Return only what lies between the first line of the entries and the line containing "header is bad", both lines included.

====== Supplied information

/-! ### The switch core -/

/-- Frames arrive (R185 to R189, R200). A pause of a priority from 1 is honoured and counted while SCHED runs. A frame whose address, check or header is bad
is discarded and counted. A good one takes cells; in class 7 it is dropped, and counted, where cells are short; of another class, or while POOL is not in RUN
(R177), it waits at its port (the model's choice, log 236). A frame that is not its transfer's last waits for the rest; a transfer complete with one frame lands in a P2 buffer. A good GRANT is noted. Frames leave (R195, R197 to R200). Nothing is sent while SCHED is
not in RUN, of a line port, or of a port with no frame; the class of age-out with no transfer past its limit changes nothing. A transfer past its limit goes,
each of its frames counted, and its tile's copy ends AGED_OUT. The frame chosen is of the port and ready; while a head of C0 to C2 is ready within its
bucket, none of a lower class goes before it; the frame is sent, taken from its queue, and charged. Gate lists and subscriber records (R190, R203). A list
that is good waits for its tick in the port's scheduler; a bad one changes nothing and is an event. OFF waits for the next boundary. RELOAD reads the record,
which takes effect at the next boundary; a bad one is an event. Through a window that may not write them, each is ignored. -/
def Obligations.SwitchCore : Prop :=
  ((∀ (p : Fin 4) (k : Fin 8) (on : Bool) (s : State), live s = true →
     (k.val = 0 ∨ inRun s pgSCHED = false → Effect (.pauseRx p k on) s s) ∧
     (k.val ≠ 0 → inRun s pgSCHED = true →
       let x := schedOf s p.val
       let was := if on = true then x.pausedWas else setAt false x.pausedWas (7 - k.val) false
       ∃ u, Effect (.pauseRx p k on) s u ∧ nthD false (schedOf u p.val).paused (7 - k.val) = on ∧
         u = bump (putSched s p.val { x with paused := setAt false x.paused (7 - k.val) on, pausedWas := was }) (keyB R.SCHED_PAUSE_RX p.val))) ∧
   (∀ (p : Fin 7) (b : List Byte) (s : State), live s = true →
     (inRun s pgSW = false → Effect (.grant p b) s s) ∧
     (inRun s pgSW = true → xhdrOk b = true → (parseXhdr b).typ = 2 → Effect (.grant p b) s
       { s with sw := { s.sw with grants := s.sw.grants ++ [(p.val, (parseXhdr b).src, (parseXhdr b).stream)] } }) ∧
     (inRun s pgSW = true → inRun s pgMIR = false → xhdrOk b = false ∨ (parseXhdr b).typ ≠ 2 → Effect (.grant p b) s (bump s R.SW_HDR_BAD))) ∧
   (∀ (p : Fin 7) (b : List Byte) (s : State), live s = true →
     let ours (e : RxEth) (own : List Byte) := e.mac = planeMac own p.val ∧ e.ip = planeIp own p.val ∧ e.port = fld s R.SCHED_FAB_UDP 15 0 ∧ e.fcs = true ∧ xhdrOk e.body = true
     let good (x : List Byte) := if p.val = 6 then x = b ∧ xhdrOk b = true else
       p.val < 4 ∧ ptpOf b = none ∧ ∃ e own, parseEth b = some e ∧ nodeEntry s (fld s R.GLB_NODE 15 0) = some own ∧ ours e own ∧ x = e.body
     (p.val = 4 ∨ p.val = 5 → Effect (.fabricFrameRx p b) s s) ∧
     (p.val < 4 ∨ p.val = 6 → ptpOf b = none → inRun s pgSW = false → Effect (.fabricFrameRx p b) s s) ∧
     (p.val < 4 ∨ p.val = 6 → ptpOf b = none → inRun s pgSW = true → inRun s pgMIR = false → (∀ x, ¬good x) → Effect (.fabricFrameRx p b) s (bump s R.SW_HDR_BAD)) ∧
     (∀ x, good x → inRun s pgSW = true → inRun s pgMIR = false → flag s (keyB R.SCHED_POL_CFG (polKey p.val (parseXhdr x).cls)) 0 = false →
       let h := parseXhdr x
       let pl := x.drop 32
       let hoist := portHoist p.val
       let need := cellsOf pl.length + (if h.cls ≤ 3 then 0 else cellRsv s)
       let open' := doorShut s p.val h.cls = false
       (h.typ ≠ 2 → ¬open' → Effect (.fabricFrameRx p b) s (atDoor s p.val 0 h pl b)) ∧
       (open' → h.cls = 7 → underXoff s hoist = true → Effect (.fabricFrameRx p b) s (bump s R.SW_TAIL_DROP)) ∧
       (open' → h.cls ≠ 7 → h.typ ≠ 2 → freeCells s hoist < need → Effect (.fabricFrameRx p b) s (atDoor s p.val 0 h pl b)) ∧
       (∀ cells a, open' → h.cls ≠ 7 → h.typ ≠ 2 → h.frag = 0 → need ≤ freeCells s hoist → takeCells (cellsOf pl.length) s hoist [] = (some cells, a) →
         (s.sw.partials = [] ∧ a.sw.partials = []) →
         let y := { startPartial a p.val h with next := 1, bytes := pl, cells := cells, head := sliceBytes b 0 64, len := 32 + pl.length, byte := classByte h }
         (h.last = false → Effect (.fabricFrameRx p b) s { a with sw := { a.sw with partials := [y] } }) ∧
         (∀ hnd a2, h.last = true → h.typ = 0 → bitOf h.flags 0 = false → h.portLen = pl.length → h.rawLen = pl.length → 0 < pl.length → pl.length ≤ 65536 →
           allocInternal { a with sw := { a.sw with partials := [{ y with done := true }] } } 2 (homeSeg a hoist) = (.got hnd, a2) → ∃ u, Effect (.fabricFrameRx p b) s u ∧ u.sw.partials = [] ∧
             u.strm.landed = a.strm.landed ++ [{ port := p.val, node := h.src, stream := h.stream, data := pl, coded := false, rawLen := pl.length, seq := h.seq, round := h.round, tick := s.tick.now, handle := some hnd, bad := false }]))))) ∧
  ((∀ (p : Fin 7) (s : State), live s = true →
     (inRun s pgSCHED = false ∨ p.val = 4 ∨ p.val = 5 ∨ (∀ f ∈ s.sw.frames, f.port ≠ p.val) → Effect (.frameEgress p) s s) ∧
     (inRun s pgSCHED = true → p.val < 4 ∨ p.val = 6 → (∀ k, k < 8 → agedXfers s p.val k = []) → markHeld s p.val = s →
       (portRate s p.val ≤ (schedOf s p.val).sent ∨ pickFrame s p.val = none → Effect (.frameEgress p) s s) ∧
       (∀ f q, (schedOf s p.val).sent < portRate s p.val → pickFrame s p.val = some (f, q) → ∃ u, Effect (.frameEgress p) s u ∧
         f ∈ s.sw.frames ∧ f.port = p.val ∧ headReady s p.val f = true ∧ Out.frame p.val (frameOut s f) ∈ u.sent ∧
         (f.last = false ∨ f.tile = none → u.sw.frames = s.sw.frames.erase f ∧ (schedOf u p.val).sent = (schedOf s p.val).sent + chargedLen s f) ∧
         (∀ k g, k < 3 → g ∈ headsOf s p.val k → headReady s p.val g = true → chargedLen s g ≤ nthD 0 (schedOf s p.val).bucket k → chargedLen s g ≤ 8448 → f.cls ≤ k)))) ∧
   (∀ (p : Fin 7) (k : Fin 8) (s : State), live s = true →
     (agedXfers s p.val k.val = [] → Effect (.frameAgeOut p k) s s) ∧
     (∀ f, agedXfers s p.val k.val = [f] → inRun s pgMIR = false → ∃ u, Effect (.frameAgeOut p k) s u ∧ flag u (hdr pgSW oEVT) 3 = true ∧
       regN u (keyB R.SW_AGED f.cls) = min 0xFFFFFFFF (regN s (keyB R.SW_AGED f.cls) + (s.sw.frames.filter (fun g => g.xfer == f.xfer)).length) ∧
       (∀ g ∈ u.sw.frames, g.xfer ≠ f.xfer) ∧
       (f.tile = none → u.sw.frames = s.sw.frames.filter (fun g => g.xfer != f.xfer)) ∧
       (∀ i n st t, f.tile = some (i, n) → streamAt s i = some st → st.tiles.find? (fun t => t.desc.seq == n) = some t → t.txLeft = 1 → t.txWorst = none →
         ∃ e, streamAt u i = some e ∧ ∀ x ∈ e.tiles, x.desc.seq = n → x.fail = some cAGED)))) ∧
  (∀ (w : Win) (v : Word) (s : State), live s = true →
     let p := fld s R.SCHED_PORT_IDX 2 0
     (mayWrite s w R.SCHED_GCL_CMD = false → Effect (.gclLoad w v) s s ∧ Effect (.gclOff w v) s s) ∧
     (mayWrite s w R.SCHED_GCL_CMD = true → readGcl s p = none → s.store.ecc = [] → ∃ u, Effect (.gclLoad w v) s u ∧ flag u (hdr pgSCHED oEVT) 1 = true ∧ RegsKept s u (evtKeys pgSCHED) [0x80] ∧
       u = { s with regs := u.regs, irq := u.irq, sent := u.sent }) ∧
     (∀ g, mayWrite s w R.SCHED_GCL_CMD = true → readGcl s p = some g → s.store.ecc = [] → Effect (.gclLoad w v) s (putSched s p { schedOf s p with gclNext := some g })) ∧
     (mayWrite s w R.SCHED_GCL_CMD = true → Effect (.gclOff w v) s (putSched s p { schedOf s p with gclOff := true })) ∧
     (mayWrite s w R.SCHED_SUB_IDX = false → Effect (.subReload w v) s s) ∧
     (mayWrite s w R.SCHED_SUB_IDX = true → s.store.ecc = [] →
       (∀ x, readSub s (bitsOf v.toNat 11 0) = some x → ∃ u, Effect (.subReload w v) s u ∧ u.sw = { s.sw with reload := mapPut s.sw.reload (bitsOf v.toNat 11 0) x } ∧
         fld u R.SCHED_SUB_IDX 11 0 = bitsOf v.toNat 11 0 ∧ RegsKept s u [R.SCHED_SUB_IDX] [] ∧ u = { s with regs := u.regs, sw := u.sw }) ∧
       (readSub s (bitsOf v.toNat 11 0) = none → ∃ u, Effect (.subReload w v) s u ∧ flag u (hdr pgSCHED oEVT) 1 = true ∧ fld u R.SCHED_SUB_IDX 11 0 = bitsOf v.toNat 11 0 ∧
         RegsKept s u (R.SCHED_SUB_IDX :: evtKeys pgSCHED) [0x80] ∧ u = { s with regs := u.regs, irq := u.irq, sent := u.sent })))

============

- [Solution to this task]
/-! ### The switch core -/

/-- Frames arrive (R185 to R189, R200). A pause of a priority from 1 is honoured and counted while SCHED runs. A frame whose address, check or header is bad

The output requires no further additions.